Credit Derivatives – Meaning and Definition

Rationale for Introducing Credit Derivatives

Our present society lives on credit. Credit allows us to consume far more than what our savings can sustain. Therefore, credit is the very basis of consumerism. Our economy drives on the basic force of credit. What exactly is credit? Credit is parting with value today against a promise for value in future and this credit has inherent risk in it which is known as credit risk. Credit risk is the risk that the promise of payment in future may be broken. In other words, credit risk is an investor’s risk of loss arising from a borrower who does not make payments as promised. When the borrower fails to make payments, it is termed as default. So, credit risk is also known as default risk. This concept of credit risk can be looked at from two perspectives. Credit risk on the loans granted by banks and also on the bonds issued by corporate. In case of banks, credit risk occurs when the borrower defaults on loan repayment and in the event of default, the lender (bank) suffers from a loss. In case of corporates (bond issuers), credit risk occurs for the bond investors when the corporate fail to make interest payments on the bonds. Credit risk affects any party making or receiving a debt payment. Examples include bond issuers, bond investors and commercial banks. Bond issuers are affected by credit risk because their cost of borrowing depends upon their risk of default, these bond issuers are rated by credit rating agencies and these credit ratings reflect their credit quality. Investors in individual bonds are exposed to the risk of a decline in the bond’s credit rating. A downgrade in a credit rating will increase the bond’s credit risk premium and reduce the value of the bond. Banks are exposed to the risk that borrowers will default on their loans. The credit risk faced by banks is relatively high as compared to other risks faced by banks because banks tend to concentrate their loans geographically or in particular industries, which limits their ability to diversify credit risks across borrowers.
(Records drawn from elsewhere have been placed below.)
/-- DIE_REGISTER_WRITE: a write of a register that no other row of the table writes. -/
def execDieRegisterWrite (d : DieIx) (offset : Nat) (word : BitVec 64) (s : State) : Out :=
  match (if offset % 8 = 0 then regAt offset else none) with
  | some r =>
    match s.plainWrite d r word with
    | some s1 => s.atDie d s1
    | none => .fault .notEnabled
  | none => .fault .notEnabled

end Sys2Proof.Machine
end

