/-- The task of a request: it runs on the request's tile, or is parked there. -/
def State.taskOfReq (s : State) (r : Req) : Option Task :=
  let x := s.tileAt r.die r.tile
  if x.cc.ctxid = r.ctxid ∧ x.task.isSome then x.task
  else ((s.dieAt r.die).findCtx r.ctxid).bind fun q => ((s.ctxAt r.die q).parkedAt r.tile).map (·.task)

/-- A participant has arrived: its record says so, and the barrier home counts it once (R404). -/
def State.arrive (s : State) (r : Req) (h : DieIx) (q : Fin 16) : State :=
  match s.taskOfReq r with
  | none => s
  | some k =>
    match (s.ctxAt k.home k.q).record k.index with
    | none => s
    | some x =>
      if x.arrived then s
      else
        let s1 := s.modCtx k.home k.q fun c => c.setRecord k.index { x with arrived := true }
        (s1.modCtx h q fun c => { c with ssarr := c.ssarr + 1 }).fireIfFull h q

/-- SSYNC_ARRIVAL. -/
def execSsyncArrival (req : Nat) (s : State) : Out :=
  match s.atUnit req .arrival with
  | none => .fault .notEnabled
  | some r =>
    match s.barrierHome r.die with
    | none =>
      if (s.dieAt r.die).barrierId.any s.isAway then .next (s.finishReq r r.die {})
      else .next (s.failReq r r.die (0x0023, physical ((s.ranks r.die).headD 0) 0))
    | some h =>
      match (s.dieAt h).findCtx r.ctxid with
      | none => .next (s.failReq r r.die (0x0023, physical (s.dieAt h).id 0))
      | some q =>
        let s1 := s.touch r.die r.ctxid (s.dieAt h).id
        if s.linkedTo r.die (s.dieAt h).id then .next ((s1.finishReq r r.die {}).arrive r h q) else .fault .notEnabled

/-- HOST_PAGE_RESOLVED: the host had reported a page of the request as not resident. It has made it resident for an item
of class H, which completes, or it cannot: the accesses of such an item to the page fail with 0x0022, those of any other request
with 0x0021 (R267, R338, R339). -/
def execHostPageResolved (req : Nat) (resident : Bool) (s : State) : Out :=
  match s.findReq req with
  | none => .fault .notEnabled
  | some r =>
    let classH := match r.kind with
      | .copy i => decide (i.op.cls = 2)
      | _ => false
    match s.hostVa r with
    | none => .fault .notEnabled
    | some va =>
      let cause : BitVec 16 := if classH then 0x0022 else 0x0021
      if r.stage ≠ .home ∨ !s.inTurn r ∨ !s.pastPort r ∨ r.unit ≠ .home then .fault .notEnabled
      else if resident then (if classH then settled (s.performHome r) else .fault .notEnabled)
      else
        match r.kind with
        | .copy i => settled ((s.performCopy r i (some (cause, va))).close r.target)
        | _ => .next (s.failReq r r.target (cause, va))

/-! ### Responses (R30, R226) -/

/-- The device changes bytes of a frame slot in place. -/
def Die.frameWrite (x : Die) (l : Nat) (bs : List Byte) : Die :=
  if (x.poisonAt l bs.length).isSome then x else { x with dram := x.dram.write l bs }
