-- ==== Sys2Proof/Certificates/Slice0/Obligations.lean ====
section
/-!
DEFINITION. The statements about the machine, each after the rules it formalises; what several of them say in one way stands
in Sys2Proof.Claims.
-/
namespace Sys2Proof.Claims

open Sys2Proof.Machine

/-! ### What is left alone -/

/-- Every byte of memory reads as before: the DRAM of every die, the bank sets, tag tables and silo of every tile, and the
host memory. -/
def SameMemory (s t : State) : Prop :=
  (∀ d a, (t.dieAt d).dram.read a = (s.dieAt d).dram.read a) ∧
  (∀ d k a, (t.tileAt d k).winByte a = (s.tileAt d k).winByte a) ∧
  ∀ a, t.host.read a = s.host.read a

/-- Every other tile, every other die and everything beside the moving tile, its requests apart, is as before. -/
def OnlyHere (s t : State) : Prop :=
  t.die = s.die ∧ t.tile = s.tile ∧ t = { s.setTile s.die s.tile t.here with reqs := t.reqs, nextReq := t.nextReq }

/-! ### Operations of the control core -/

/-- The semaphore that SW names, if any, holds a count (R70). -/
def Granted (o : Op) (s : State) : Prop := ∀ k, o.sw = some k → 1 ≤ (nth s.here.sems k).count.toNat

/-- The semaphores after the wait that SW names. -/
def waited (o : Op) (s : State) : Vector Sem 16 :=
  match o.sw with
  | some k => upd s.here.sems k { nth s.here.sems k with count := (nth s.here.sems k).count - 1 }
  | none => s.here.sems

/-- The address of the word that issues, and of the word after it: PC[63:56] are always 0 (R115). -/
def wordPc (s : State) : Word := BitVec.ofNat 64 (s.here.cc.pc.toNat % 2 ^ 56)
def nextWord (s : State) : Word := BitVec.ofNat 64 ((s.here.cc.pc.toNat + 16) % 2 ^ 56)

/-- A control-core operation has issued: PC stands at `pc`, its wait is made, and nothing else of the machine has changed but
results in flight, requests, the lines requested ahead, the segment, and the model's phase and activity count. -/
structure CcIssued (o : Op) (s t : State) (pc : Word) : Prop where
  pc : t.here.cc.pc = pc
  sems : t.here.sems = waited o s
  here : OnlyHere s t
  tile : t.here = { s.here with
    cc := { s.here.cc with pc := t.here.cc.pc, wfeBack := none }, sems := t.here.sems, fetch := t.here.fetch, flight := t.here.flight
    stalled := none, phase := t.here.phase, activity := t.here.activity, seg := t.here.seg }
  memory : SameMemory s t

/-- The same for an operation that makes no request and closes no segment. -/
structure CcDone (o : Op) (s t : State) (pc : Word) : Prop extends CcIssued o s t pc where
  reqs : t.reqs = s.reqs
  nextReq : t.nextReq = s.nextReq
  seg : t.here.seg = s.here.seg

/-- The result that an operation leaves in flight: what it writes, when, and its post (R70, R83). -/
def ccResult (o : Op) (s : State) (lat : Nat) (effects : List Effect) (sample : Option (Nat × Sample) := none) : Result :=
  { agent := .cc, left := lat, issued := s.here.now, effects, sample, post := o.sp.map fun k => { k }, fpc := wordPc s }

/-- A scalar register as it reads: x0 is zero (R115). -/
def xreg (s : State) (i : Fin 32) : Word := if i = 0 then 0 else nth s.here.cc.x i

/-- The index of a scalar specifier. -/
def xix (x : Operand) : Fin 32 :=
  match x with
  | .x i => i
  | _ => 0

/-- An integer operand: LIT, sign-extended, when LSEL selects its field, else the register (R68, R118). -/
def operand (o : Op) (s : State) (sel : LitSel) (x : Operand) : Word :=
  if o.lsel = sel then BitVec.ofInt 64 o.lit.toInt else xreg s (xix x)

/-- What an operation of R119 writes: x_d, or SRSEED when D names it (R118). -/
def writeD (o : Op) (v : Word) : Effect := if o.d = .srseed then .seed v else .x (xix o.d) v

/-- The conditions of R120. -/
def condition (code : Nat) (a b : Word) : Bool :=
  match code with
  | 0 => decide (a = b)
  | 1 => decide (a ≠ b)
  | 2 => decide (a.toInt < b.toInt)
  | 3 => decide (a.toInt ≥ b.toInt)
  | 4 => decide (a.toInt ≤ b.toInt)
  | 5 => decide (a.toInt > b.toInt)
  | 6 => decide (a.toNat < b.toNat)
  | 7 => decide (a.toNat ≥ b.toNat)
  | 8 => decide (a.toNat ≤ b.toNat)
  | 9 => decide (a.toNat > b.toNat)
  | _ => false

/-- The number of the first bit that is set, from the lowest up; 64 for none. -/
def firstBit (a : Word) : Nat := ((List.range 64).find? fun i => a.getLsbD i).getD 64

/-- The integer operations (R119, R120): fields, latency (R83) and what is written. -/
def intRow (s : State) (i : Instr) : Option (Op × Nat × Effect) :=
  let two (o : Op) (lat : Nat) (f : Word → Word → Word) : Option (Op × Nat × Effect) :=
    some (o, lat, writeD o (f (operand o s .a o.a) (operand o s .b o.b)))
  let int (v : Int) : Word := BitVec.ofInt 64 v
  let nat (v : Nat) : Word := BitVec.ofNat 64 v
  match i with
  | .add o => two o 1 fun a b => int (a.toInt + b.toInt)
  | .sub o => two o 1 fun a b => int (a.toInt - b.toInt)
  | .and o => two o 1 fun a b => a &&& b
  | .or o => two o 1 fun a b => a ||| b
  | .xor o => two o 1 fun a b => a ^^^ b
  | .andn o => two o 1 fun a b => a &&& ~~~b
  | .sll o => two o 1 fun a b => nat (a.toNat * 2 ^ (b.toNat % 64))
  | .srl o => two o 1 fun a b => nat (a.toNat / 2 ^ (b.toNat % 64))
  | .sra o => two o 1 fun a b => int (a.toInt / 2 ^ (b.toNat % 64))
  | .rotl o => two o 1 fun a b => nat (a.toNat * 2 ^ (b.toNat % 64) + a.toNat / 2 ^ (64 - b.toNat % 64))
  | .min o => two o 1 fun a b => if b.toInt < a.toInt then b else a
  | .max o => two o 1 fun a b => if a.toInt < b.toInt then b else a
  | .minn o => two o 1 fun a b => if b.toNat < a.toNat then b else a
  | .maxn o => two o 1 fun a b => if a.toNat < b.toNat then b else a
  | .mul o => two o 3 fun a b => int (a.toInt * b.toInt)
  | .mulh o => two o 3 fun a b => int (a.toInt * b.toInt / 2 ^ 64)
  | .mulhn o => two o 3 fun a b => nat (a.toNat * b.toNat / 2 ^ 64)
  | .div o => two o 24 fun a b => if b = 0 then int (-1) else int (a.toInt.tdiv b.toInt)
  | .divn o => two o 24 fun a b => if b = 0 then int (-1) else nat (a.toNat / b.toNat)
  | .rem o => two o 24 fun a b => if b = 0 then a else int (a.toInt.tmod b.toInt)
  | .remn o => two o 24 fun a b => if b = 0 then a else nat (a.toNat % b.toNat)
  | .clz o => two o 1 fun a _ => nat (if a = 0 then 64 else 63 - Nat.log2 a.toNat)
  | .ctz o => two o 1 fun a _ => nat (firstBit a)
  | .popc o => two o 1 fun a _ => nat ((List.range 64).filter fun i => a.getLsbD i).length
  | .sel o => two o 1 fun a b => if xreg s (xix o.c) ≠ 0 then a else b
  | .cmp o => two o 1 fun a b => if condition o.sub.toNat a b then 1 else 0
  | .li o => some (o, 1, .x (xix o.d) (int o.lit.toInt))
  | .lih o => some (o, 1, .x (xix o.d) (nat (o.lit.toNat * 2 ^ 32 + (xreg s (xix o.d)).toNat % 2 ^ 32)))
  | .lea o => two o 1 fun a b => int (a.toInt + b.toInt * 2 ^ o.sub.toNat + o.lit.toInt)
  | _ => none
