-- ==== Sys2Proof/Tests/Slice0.lean ====
section
/-!
SUPPORT. Checks of the model against what the manual writes out, and a witness for the hypotheses of every statement: a concrete state
and operands that meet them together. Where a test expects a value, its comment says where in the manual the value stands.
-/
namespace Sys2Proof.Tests

open Sys2Proof.Machine

-- one proof after the other: many at once ask for more threads than the memory limit of the check leaves room for
set_option Elab.async false

/-! ### Well-formedness: one ill-formed term for each check of R71, refused -/

theorem test_wellformed_base :
    (Instr.add { d := .x 1, a := .x 2, b := .x 3 }).wellFormedFor .cc = true ∧
    (Instr.vmov { et := .f32, d := .v 1, a := .v 2 } {}).wellFormedFor .ve = true ∧
    (Instr.vld { et := .f32, d := .v 1, a := .ag 0 } { t0 := 2, ag0 := { str0 := 128 } }).wellFormedFor .ve = true ∧
    (Instr.mflip {} {}).wellFormedFor .me = true := by decide +kernel

theorem test_wellformed_refuses_agent :
    (Instr.add { d := .x 1 }).wellFormedFor .ve = false ∧ (Instr.vmov { et := .f32, d := .v 1, a := .v 2 } {}).wellFormedFor .me = false ∧
    (Instr.eret {}).wellFormedFor .se = false := by decide +kernel

theorem test_wellformed_refuses_event : Instr.resultWriteback.wellFormed = false := by decide +kernel

theorem test_wellformed_refuses_specifiers :
    -- a class that the field does not accept, in D, A, B and C; an index that the field does not accept
    (Instr.add { d := .v 1 }).wellFormedFor .cc = false ∧ (Instr.add { a := .q 1 }).wellFormedFor .cc = false ∧
    (Instr.vadd { et := .f32, d := .v 1, a := .v 2, b := .x 3 } {}).wellFormedFor .ve = false ∧
    (Instr.vfma { et := .f32, d := .v 1, a := .v 2, b := .v 3, c := .acc 0 } {}).wellFormedFor .ve = false ∧
    (Instr.wrn { d := .b 1, a := .x 1 }).wellFormedFor .cc = false := by decide +kernel

theorem test_wellformed_refuses_fields :
    -- ET, MOD, PQ, LSEL, LIT, SUB
    (Instr.add { et := .i8, d := .x 1 }).wellFormedFor .cc = false ∧ (Instr.add { mod := 1, d := .x 1 }).wellFormedFor .cc = false ∧
    (Instr.add { d := .x 1, pq := some 1 }).wellFormedFor .cc = false ∧
    (Instr.popc { d := .x 1, lsel := .c }).wellFormedFor .cc = false ∧ (Instr.add { d := .x 1, lit := 1 }).wellFormedFor .cc = false ∧
    (Instr.add { d := .x 1, sub := 1 }).wellFormedFor .cc = false ∧ (Instr.cmp { d := .x 1, sub := 200 }).wellFormedFor .cc = false ∧
    -- a literal where the specifier is not zero
    (Instr.add { d := .x 1, b := .x 1, lsel := .b }).wellFormedFor .cc = false := by decide +kernel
How to manage credit risk is the next question facing the banks today. Various methods are available to manage credit risk. Traditional methods have focused mainly on diversification. Over the past ten years, an alternative approach to managing credit risk has concentrated on selling assets with credit risk. Banks can sell their loans directly or they can securitize, pool together assets with credit risk and sell them to investors in parts. Unfortunately, the securitization approach is well suited only for loans that have uniform payment schedules and similar credit risk features, such as home mortgages and automobile loans. Loans for commercial and industrial purposes, in contrast, have diverse credit risks. In cases such as these, banks have to resort to other methods of controlling credit risk. Thus, credit derivatives emerged as new financial instruments to mitigate credit risk when it was impossible for loan sales or securitization to do so.

Meaning of Credit Derivatives

Credit derivatives, instruments that emerged around 1990’s, are a part of market for financial derivatives. Since credit derivatives are presently not traded on any of the exchanges, they are a part of Over-the-Counter (OTC) derivatives market. Credit derivatives are bilateral financial contracts that transfer credit risk from party to another counterparty without the ownership of underlying asset. Credit derivatives are off-balance sheet financial instruments that permit one party (beneficiary) to transfer credit risk of a reference asset, which it owns, to another party (guarantor) without actually selling the asset. It, therefore, “unbundles” credit risk from the credit instrument and trades it separately. The counterparty to derivative contract can either be a market participant or could be the capital market through the process of securitization. Possible features of this contract are the underlying (reference asset), the strike price, liquidity, maturity, default, credit event and protection payment.

Credit derivatives have several applications. Some of the uses of credit derivatives are that they help banks to reduce their credit exposure, facilitate trading of credit risk, help in the management of credit lines and they also increase liquidity of the market. Credit derivative product namely credit default swap can be very useful for the Indian corporate debt market. This product not only transfers credit risk but also acts as insurance against default. Credit default swaps have other advantages too. They enhance investment and borrowing opportunities and at the same time reduce transaction costs, hence, these products can prove extremely helpful in eliminating the deficiencies of corporate debt market and they have the potential to make corporate debt market more efficient.